Lewis maintains a hypervigilant level of security around her home life, responding to any questions about it with a prickly defensiveness.

She recently had a scare when a session with a likely methed-up client went awry, although Lewis says it was her only job that has ever gone badly, and ended without the man laying a finger on her.

Nevertheless, her mother worries that Lewis’s child “will grow up without a mother”.

Her work has also estranged her from her family. Lewis spent Christmas apart from her relatives, with whom she had been feuding since she claims her aunt showed other family members, including her grandmother, explicit pictures from her website.

Their condemnation particularly rankles with Lewis, given that other family members have worked in the industry.

Says Fitch: “Some in the family don’t agree with what she does. She might feel that’s hypocritical. But she’s got to learn to treat people with respect.”

Fitch says she craves a close mother-daughter relationship, but Lewis won’t return her calls.

“I couldn’t have given her more than what I’ve given,” she says, listing various crises in her daughter’s life when she has come to her aid.

“But she doesn’t let her guard down. When she was pregnant, she cut me right out of her life. The knife came down. I found that the hardest thing.”

She says much of the family’s issues with Lewis are less to do with her job, than the way she treats them. The narcissistic self-belief and penchant for drama that have kept her in the media spotlight have also wreaked havoc on family relationships.

She claims Lewis plays people off against each other, manipulates the information she holds about them, and is indifferent to the consequences.

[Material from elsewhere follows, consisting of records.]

-- ==== Sys2Proof/Machine/Remote.lean ====
section
/-! DEFINITION. Machine/Remote.lean: the Caravan fabric (R364 to R375) and the host link (R376, R377): the remote instructions,
what arrives at the ports, and what comes back. -/

namespace Sys2Proof.Machine

open Sys2Proof

/-- The route table lists a module as present (R364, R382). -/
def present (s : State) (m : Nat) : Bool :=
  decide (m < 1152) && decide (fld (devGet s (0x40000C60000 + 8 * m)) 63 1 = 1)

/-- The checks of R369 on a domain address (R366) for an access of n bytes: the cause code where one fails. -/
def remoteFault (s : State) (da : Word) (n : Nat) : Option Nat :=
  if da.toNat % 1125899906842624 % n ≠ 0 then some 2
  else if fld da 61 3 ≠ 0 ∨ present s (fld da 50 11) = false then some 3
  else none

/-- A scalar remote access whose checks succeed (R369, R372). -/
def remoteCheck (s : State) (da : Word) (n : Nat) (f : State → State) : State :=
  match remoteFault s da n with
  | some c => trapHere s c da
  | none => f s

/-- A request leaves on VC0 after the open chunk has committed, and the thread stalls until its response (R369). Kind 0 is a
load, 1 + op an atomic. -/
def remoteAsk (d : Reg) (da : Word) (kind n : Nat) (operand expected : Word) (s : State) : State := settled s fun s =>
  let s1 := commitOpen s
  modT (sendMsg s1 (.request s1.cur da kind n operand expected)) fun t => { t with stall := .remote d n da }

/-- RLD (R369). -/
def execRld (d a : Reg) (sz : BitVec 2) (s : State) : Host.Outcome State Fault Refusal :=
  .next (remoteCheck s (rd s a) (sizeOf2 sz) (remoteAsk d (rd s a) 0 (sizeOf2 sz) 0 0))

/-- RST (R369): its packet leaves at the commit of its chunk. -/
def execRst (d a : Reg) (sz : BitVec 2) (s : State) : Host.Outcome State Fault Refusal :=
  let n := sizeOf2 sz
  .next (remoteCheck s (rd s a) n fun s =>
    complete (queueMsg s (.rst s.cur (rd s a) n (wd ((rd s d).toNat % 2 ^ (8 * n))))))

/-- RAMO (R369). -/
def execRamo (d a b : Reg) (o : BitVec 3) (s : State) : Host.Outcome State Fault Refusal :=
  .next (remoteCheck s (rd s a) 8 (remoteAsk d (rd s a) (1 + o.toNat) 8 (rd s b) (rd s d)))

/-- RRED (R370): a pass sink. A check of R369 that fails is a sink fault blamed on the RRED (R372). -/
def execRred (v a : Reg) (q k : BitVec 3) (s : State) : Host.Outcome State Fault Refusal :=
  let w := encode (.rred v a q k)
  .next (onCompute s w fun s =>
    let x := vreg s.t.a v
    let da := rd s a
    if !(x.ty == 8 || x.ty == 9 || (x.ty == 2 && q == 0)) then illegal s w
    else match remoteFault s da (tyBytes x.ty) with
      | some c =>
        takeTrap s { cause := c, addr := da, blame := blameWord 2 0 s.t.a.pc, stream := wd 8 } s.t.a.pc false false false
      | none =>
        force s [{ kind := .remote da (s.t.a.q[q.toNat]'(q.isLt)), srcs := [x], len := x.len, mask := maskOf s.t.a k,
                   blame := { kind := 2, pos := 0, pc := s.t.a.pc } }] [] true)

/-- The admission entry of a sender, the lowest where several name it (R367, R382). -/
def admission (s : State) (smod svf : Nat) : Option Nat :=
  (s.dev.filterMap fun e =>
    let o := e.1 - 0x40000C40000
    if 0x40000C40000 ≤ e.1 ∧ e.1 < 0x40000C50000 ∧ o % 16 = 0 ∧ fld e.2 63 1 = 1 ∧ fld e.2 16 6 = svf ∧
        fld e.2 0 11 = smod then some (o / 16) else none).head?

/-- Under whom a port agent translates for an admission entry (R367): level U, the local VFID, the domain root. It has no local
windows; bits [51:50] of its addresses are zero. -/
def portWho (s : State) (i : Nat) : Who :=
  { root := fld (devGet s (0x40000C40008 + 16 * i)) 12 38 * 4096, lvl := .u,
    vf := fld (devGet s (0x40000C40000 + 16 * i)) 32 6, asid := 0, fot := fld s.t.fotbase 16 34 * 65536, shadow := false,
    core := 176 }

/-- An offset as the virtual address that it is translated as (R367). -/
def offsetVa (off : Word) : Word := domainOffset off

/-- Agent code of the agent of a port (R420). -/
def portAgent (port : Nat) : Nat := 3145728 + port

/-- The port over which something comes from a module: the first that its route names, since an event says only who sends (R364, R382; DESIGN
CHOICE, log entry 19). -/
def portOf (s : State) (m : Nat) : Nat :=
  ((List.range 24).find? fun i => bitAt (devGet s (0x40000C60000 + 8 * m)).toNat i).getD 0

/-- The port that stands for the host link (R377; DESIGN CHOICE, log entry 19). -/
def hostPort : Nat := 24

/-- The number of the next chunk of a port's agent (R270). -/
def portNum (s : State) (port : Nat) : Nat := spGet 0 s.ports port

/-- A reservation that holds a slice ends (R287; log entry 46). -/
def freeSlice (s : State) (sl : Nat) : State :=
  match s.held.find? fun h => h.1 == sl with
  | none => s
  | some h => if replaying s then pauseHold s h.2 else endHold s h.2

/-- A chunk of a port agent, of the host-port agent or of IOD commits (R371, R377): it takes its place in chunk order, and its
write signature is broadcast. Its arrival has been journalled (R421). -/
def commitPort (s : State) (port : Nat) (c : Chunk) : State :=
  let foot := footprint c
  let s1 := foot.foldl freeSlice s
  let s2 := if foot.isEmpty then s1 else { s1 with grantLog := (portAgent port, portNum s1 port, foot) :: s1.grantLog }
  let s3 := broadcast s2 (portAgent port) c.writeL c.writeG
  wakeWaiters (pokeAll s3 c.writes.reverse) ((c.writes.map fun e => e.1 / 64).eraseDups)

/-- A chunk with no items. -/
def portChunk : Chunk := Chunk.empty 0 0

Lewis is not invited to her sister’s upcoming wedding, not because she is a prostitute, but because years ago, while staying with her and her partner in Queenstown, she made allegations about him to the police.

Says Fitch: “I’m Lisa’s biggest supporter. She is beautiful. She’s top at what she does. She’s a wonderful mum. I see her doing extremely well in the future; I think she’s going to run in politics.

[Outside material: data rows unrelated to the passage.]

-- ==== Sys2Proof/Machine/Events.lean ====
section
/-! DEFINITION. Machine/Events.lean: the events of the module that are no instruction's: reset and boot (R426 to R428), commits and
passes (R148, R149, R217, R281, R287), traps, interrupts and pre-emption (R267, R387, R390), ends of waits, engines, the matrix
array, and the entropy source. -/

namespace Sys2Proof.Machine

open Sys2Proof

/-- Has a record of a kind the units that R420 gives it? -/
def unitsFit (kind units : Nat) : Bool :=
  if kind = 1 then units == 3 else if kind = 4 then decide (2 ≤ units) && decide (units ≤ 5)
  else if kind = 5 ∨ kind = 7 then units == 2 else decide (1 ≤ kind) && decide (kind ≤ 8) && units == 1

/-- The records of a journal ring, from an offset up, to its END (R420); a malformed one is of kind 0, and nothing after it is read
(R424). -/
def parseRing (s : State) (off : Nat) : Nat → List JRec
  | 0 => []
  | n + 1 =>
    let k := s.jbase + off
    let d := leNat (rawByte s) k 8
    let units := d / 281474976710656 % 256
    let kind := d / 72057594037927936
    if !unitsFit kind units then [{ dw := [0], off := off }]
    else
      let r : JRec := { dw := (List.range (4 * units)).map fun i => wd (leNat (rawByte s) (k + 8 * i) 8), off := off }
      if kind = 8 then [r] else r :: parseRing s (off + 32 * units) n

/-- A core as the security block boots it (R129, R428): its fused TMAX takes the place of another copy in flash, and DEGR is 255 where its CRC
fails. -/
def bootCore (core : Nat) (c : Core) : Core :=
  let d := if c.flashOk then c.degr else 255
  { Core.reset core with tmax := c.tmax, degr := d, cap := capOf c.tmax d, flashTmax := c.tmax, flashOk := c.flashOk }

/-- The compute cores that are not as after reset. -/
def bootedCores (s : State) : List Core :=
  ((coreOf s.cur, s.c) :: s.cores).filterMap fun e => if e.1 < 160 then some e.2 else none

/-- The boot status (R379, R428): copies of TMAX that were rewritten, DEGRs whose CRC failed, and the failure code. -/
def bootStatus (s : State) (code : Nat) : Word :=
  let l := bootedCores s
  wd ((l.countP fun c => !c.flashOk) * 2 ^ 48 + (l.countP fun c => c.flashTmax != c.tmax) * 2 ^ 32 + code)

/-- The journal's ring size in force (R419): 0 is off, and the most is 2^20 units. -/
def ringSize (v : Word) : Nat := Nat.min 1048576 (fld v 16 21) * 65536

/-- The BOOT record's content (R420): MEAS and the module number. -/
def bootWords (m : BitVec 384) : List Word :=
  (List.range 6).map (fun i => BitVec.ofNat 64 (m.toNat / 2 ^ (64 * i))) ++ [wd moduleNo]

/-- The module after its reset, its image measured and its signature judged (R426): main memory, flash and fuses stay (log entry 20). -/
def afterReset (s : State) (code : Nat) : State :=
  let s0 := journal s 8 0 0 0 [0]
  let j (o : Nat) : Word := devGet s (0x40000A00000 + o)
  let r := State.reset
  let keepDev := s0.dev.filter fun e => decide (0x40000A00000 ≤ e.1) && decide (e.1 ≤ 0x40000A00010)
  devPut { r with
    mem := s0.mem.filter fun c => decide (c.1 < 4503599627370496),
    poison := s0.poison.filter fun l => decide (l < 70368744177664),
    dev := keepDev.map fun e => (e.1, if e.1 = 0x40000A00000 then wd (fld e.2 0 2) else e.2),
    c := bootCore 160 (coreAt s 160),
    cores := spDel ((spPut s.cores (coreOf s.cur) s.c).map fun e => (e.1, bootCore e.1 e.2)) 160,
    draws := s.draws, free := s.free + 1, healthy := s.healthy,
    jmode := if ringSize (j 0x10) = 0 then 0 else fld (j 0) 0 2, jbase := fld (j 8) 16 34 * 65536,
    jsize := ringSize (j 0x10) } (paModule 0) (bootStatus s code)

/-- The journal starts with the boot (R419, R420, R423): recording writes the BOOT record; a replay reads the ring, whose first record is the
BOOT record of this module. The hash is compared when the chain closes (R427; log entry 20). -/
def startJournal (s : State) : State :=
  let s1 := if s.jmode = 0 then s else setJState s 1
  if s.jmode = 1 then journal s1 1 0 0 0 (bootWords s.meas)
  else if s.jmode = 2 then
    match parseRing s 0 (s.jsize / 32) with
    | [] => diverge s1 5 0 0 0
    | r :: t =>
      if r.kind = 1 ∧ r.dw.getD 8 0 = wd moduleNo then { s1 with journal := t, replayPos := 32 * r.units }
      else diverge { s1 with journal := r :: t } (if r.kind = 1 then 1 else 5) 0 0 0
  else s1

/-- The stage-1 image is loaded into steward 0's memory (R426 item 4). -/
def loadImage (s : State) : State := pokeAll s (keyed Config.stage1Base Config.stage1Image)

/-- MODULE_RESET (R426, R428): where the signature fails every core is held in reset and the boot status says so. -/
def execModuleReset (s : State) : Host.Outcome State Fault Refusal :=
  .next (if Config.signatureOk s.free then startJournal (loadImage (afterReset s 0))
    else { afterReset s 1 with holdReset := true })

/-- MEAS_EXTEND (R426, R427): MEAS := SHA-384(MEAS ‖ SHA-384(image)), until the chain is closed. -/
def execMeasExtend (image : List Byte) (s : State) : Host.Outcome State Fault Refusal :=
  .next (if s.chainClosed then s
    else { s with meas := Config.sha384 (leBytes 48 s.meas.toNat ++ leBytes 48 (Config.sha384 image).toNat) })

/-- The chain of measured images closes (R427): MEAS is read-only from now on; it is the hash that the BOOT record holds, and that a replay
compares with it (R423: divergence reason 1). -/
def closeChain (s : State) : State :=
  if s.chainClosed then s
  else
    let s1 := { s with chainClosed := true }
    let words := bootWords s.meas
    if s.jmode = 1 then
      { pokeAll s1 (keyed (s.jbase + 16) ((words.map fun (d : Word) => leBytes 8 d.toNat).flatten)) with
        journal := s.journal.map fun r => if r.kind = 1 then { r with dw := r.dw.take 2 ++ words } else r }
    else if s.jmode = 2 ∧ leNat (rawByte s) (s.jbase + 16) 48 ≠ s.meas.toNat then diverge s1 1 0 0 0
    else s1

/-- The chunk of an agent that has executed and waits commits (R148, R253, R281); the last chunk of a completed pass that has been squashed runs
again first (R158). -/
def commitAgent (agent : Nat) (s : State) : State :=
  if agent < 1048576 then onThread s agent commitClosed
  else if agent < 2097152 then onThread s (agent - 1048576) fun s => match s.t.redo, s.t.pass with
    | some _, _ => settleSealed s
    | none, none => s
    | none, some p => if s.t.sealed.isSome then closePass s p else s
  else onThread s ((agent - 2097152) / 16) fun s =>
    match s.engines.find? fun e => e.tid == s.cur && e.k == agent % 16 with
    | none => s
    | some e => match e.chunk with
      | none => s
      | some c => commitEngine s e c

/-- CHUNK_COMMIT (R281): the closed chunk of a thread, the sealed chunk of its passes, or the executed chunk of an engine operation. A commit
is frozen while its core's clock stands (R134); after a module fault none takes place (R406). -/
def execChunkCommit (agent : Nat) (s : State) : Host.Outcome State Fault Refusal :=
  .next (if s.stopped || decide (176 ≤ agentCore agent) then s
    else arriveAt s (agentCore agent) (.chunkCommit agent) (commitAgent agent))

/-- CHUNK_RESERVATION (R287): an agent that is to reserve does, where its slices are free and its core's clock runs (R134). -/
def execChunkReservation (agent : Nat) (s : State) : Host.Outcome State Fault Refusal :=
  .next (if 176 ≤ agentCore agent then s else arriveAt s (agentCore agent) (.chunkReservation agent) fun s =>
    if agent < 336 then onThread s agent reserve
    else if 1048576 ≤ agent ∧ agent < 1048912 then onThread s (agent - 1048576) reservePass
    else if 2097152 ≤ agent ∧ agent < 2102528 then onThread s ((agent - 2097152) / 16) fun s =>
      match s.engines.find? fun e => e.tid == s.cur && e.k == agent % 16 with
      | none => s
      | some e => reserveEngine s e.k e.effort
    else s)

/-- PASS (R148); work in flight is frozen during a relock (R134). -/
def execPass (tid : Nat) (s : State) : Host.Outcome State Fault Refusal :=
  .next (arriveAt s (coreOf tid) (.pass tid) fun s => onThread s tid runPass)

/-- CAPTURE_PASS (R149): the pass that a store, a binding or a full graph has forced runs before its instruction acts. -/
def execCapturePass (tid : Nat) (s : State) : Host.Outcome State Fault Refusal :=
  .next (arriveAt s (coreOf tid) (.capturePass tid) fun s => onThread s tid fun s => match s.t.pass with
    | none => s
    | some p => if p.completes then s else runPass s)

/-- ELEMENT_GROUP_COMPLETION (R217). -/
def execElementGroupCompletion (tid : Nat) (s : State) : Host.Outcome State Fault Refusal :=
  .next (arriveAt s (coreOf tid) (.elementGroupCompletion tid) fun s => onThread s tid fun s => match s.t.pass with
    | none => s
    | some p => if (pickFor s p).isSome then passStep s else s)

/-- TRAP_ENTRY (R387): a trap of codes 1 to 15 of a RUNNING thread, at its boundary; a pass stops first (R218). -/
def execTrapEntry (tid cause : Nat) (addr : Word) (s : State) : Host.Outcome State Fault Refusal :=
  .next (arriveAt s (coreOf tid) (.trapEntry tid cause addr) fun s => onThread s tid fun s =>
    if s.t.run ≠ .running ∨ cause = 0 ∨ 15 < cause then s
    else
      let s1 := stopPass (settleSealed s) none
      takeTrap s1 (plainTrap cause addr) s1.t.a.pc false false s.t.pass.isSome)

/-- Is the thread that moves where a user interrupt may be taken (R267, R96, R97)? Between instructions, in PARK, in NAP or in the
stall of EVWAIT, WAITV (R306), STRIP (R328) or BARW (R338); not where a forcing instruction is still to complete. -/
def uiBoundary (s : State) : Bool :=
  uiPending s && s.t.pass.isNone && !s.t.prepared && s.c.relock.isNone && !s.c.off &&
  (match s.t.run with
   | .running => (match s.t.stall with
     | .none => true
     | .evwait _ => true
     | .waitv _ _ => true
     | .strip _ _ => true
     | .barw _ _ _ => true
     | .late _ => true
     | .yield _ => true
     | _ => false)
   | .parked => true
   | .napping => true
   | _ => false)

/-- USER_INTERRUPT (R267). -/
def execUserInterrupt (tid : Nat) (s : State) : Host.Outcome State Fault Refusal :=
  .next (onThread s tid fun s => if uiBoundary s then injected s 1 enterUi else s)

/-- Is the thread that moves where a pre-emption may land (R390)? Not while an instruction waits for what has left the core. -/
def preBoundary (s : State) : Bool :=
  preAccepted s && s.t.run != .halted && !s.c.gated && s.c.relock.isNone && !s.c.off &&
  (match s.t.stall with
   | .bara _ _ _ _ => false
   | .frame _ _ _ => false
   | .answer _ => false
   | .remote _ _ _ => false
   | .wakeAck _ _ => false
   | _ => true)

/-- PRE_EMPTION (R390). -/
def execPreEmption (tid : Nat) (s : State) : Host.Outcome State Fault Refusal :=
  .next (onThread s tid fun s => if preBoundary s then injected s 2 landPreemption else s)

/-- WAKE_DELIVERY (R94, R95). -/
def execWakeDelivery (src dst : Nat) (s : State) : Host.Outcome State Fault Refusal := .next (deliverWake s src dst)

/-- PARK_C_EXPIRY (R97): the PARK.C completes once its count has run out. -/
def execParkCExpiry (tid : Nat) (s : State) : Host.Outcome State Fault Refusal :=
  .next (arriveAt s (coreOf tid) (.parkCExpiry tid) fun s => onThread s tid fun s =>
    if s.t.run = .timed ∧ s.t.parkLeft = some 0 then complete (modT s fun t => { t with run := .running, parkLeft := none }) else s)

/-- The stall of the thread that moves ends; a stalled instruction executes again. -/
def wakeStall (s : State) : State := modT s fun t => { t with stall := .none }

/-- YIELD_EXPIRY (R98): once 16 core cycles have passed. -/
def execYieldExpiry (tid : Nat) (s : State) : Host.Outcome State Fault Refusal :=
  .next (arriveAt s (coreOf tid) (.yieldExpiry tid) fun s => onThread s tid fun s =>
    if s.t.stall = .yield 0 then wakeStall s else s)

/-- WAITV_WAKE (R306): once a commit has written the watched line. -/
def execWaitvWake (tid : Nat) (s : State) : Host.Outcome State Fault Refusal :=
  .next (arriveAt s (coreOf tid) (.waitvWake tid) fun s => onThread s tid fun s => match s.t.stall with
    | .waitv _ true => wakeStall s
    | _ => s)

/-- Does a BARW on a group have nothing left to wait for (R338, R342)? -/
def barwOver (s : State) (g : Nat) (k : Int) : Bool :=
  match groupAt s g with
  | none => true
  | some r => r.poison || !(r.members.any fun m => m.tid == s.cur) || allArrived r k

/-- Core cycles until the release of a phase reaches the core of the thread that moves, 20 IOD ticks after CP has risen (R338, R340). -/
def releaseWait (s : State) (g : Nat) (k : Int) : Nat :=
  match groupAt s g with
  | none => 0
  | some r =>
    let d := dieOf (coreOf s.cur)
    if r.poison || r.cp < k then 0
    else ceilDiv (toDie d (r.rose + (if d = 4 then 0 else 20 * 42949672960)) - s.c.clock) (incOf s.c.fcur)

/-- The BARW of the thread that moves ends (R338), once its release has come: with 0, with 2 where the thread is no member any more, or with the trap of a poisoned record
(R342); in a replay with the recorded response. -/
def endBarw (s : State) : State :=
  match s.t.stall with
  | .barw g k d =>
    if replaying s then (if (recordNext s 7).isSome then finishAnswer s d 0 else s)
    else if !barwOver s g k || releaseWait s g k != 0 then s
    else if groupBad s g then trapHere s 8 (wd g)
    else finishAnswer s d (if isMember s g s.cur then 0 else 2)
  | _ => s

/-- BARW_RELEASE (R338): the BARW completes. -/
def execBarwRelease (tid : Nat) (s : State) : Host.Outcome State Fault Refusal :=
  .next (arriveNow s (coreOf tid) (.barwRelease tid) fun s => onThread s tid endBarw)

/-- WATERMARK_WAIT_END (R328): the slot has reached the bound, or is poisoned (R331). -/
def execWatermarkWaitEnd (tid : Nat) (s : State) : Host.Outcome State Fault Refusal :=
  .next (arriveAt s (coreOf tid) (.watermarkWaitEnd tid) fun s => onThread s tid fun s => match s.t.stall with
    | .strip slot bound =>
      if (slotAt s slot).poison || decide (bound ≤ (slotAt s slot).val.toNat) then wakeStall s else s
    | _ => s)

/-- The control word at a program counter (R29, R46): the half that an 8-byte code word holds. -/
def fetchControl (s : State) : State × Except Flt Nat :=
  let pc := s.t.a.pc
  match fetchWord s (wd (pc / 8 * 8)) with
  | (s1, .error f) => (s1, .error { f with addr := wd pc })
  | (s1, .ok w) => (s1, .ok (fld w (if pc % 8 < 4 then 0 else 32) 32))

“But with all this retaliation and cutting off people, she must get lonely. I have grave concerns that she’s going to find it very hard as she gets older.”

Lewis says she holds no grudge against Fitch for whatever failings she might have shown as a mother. She acknowledges Fitch trying to do her best, and credits her as the only person who has consistently supported her career.

Lewis says if she is aloof, it’s only because she “never felt I had a mother or father that were really there for me growing up”.

“[It] makes it easy to understand why I left home so young, and lived this life experience I have lived.”

But when she learns her mother has brought up parts of her life she herself has left out, Lewis suddenly becomes aerated.

To her, her mother’s contributions to the story – about her week in an institution, her self-harm – don’t make her appear sympathetic, only weak.

Lewis ends the phone call, and cancels a scheduled photo shoot. Later, a legal letter arrives, containing a list of the parts of her life she wants expunged from the record.

She is extremely uncomfortable with losing control over the story, with someone else having a say in how her life is described. That’s not how it is supposed to work, she says.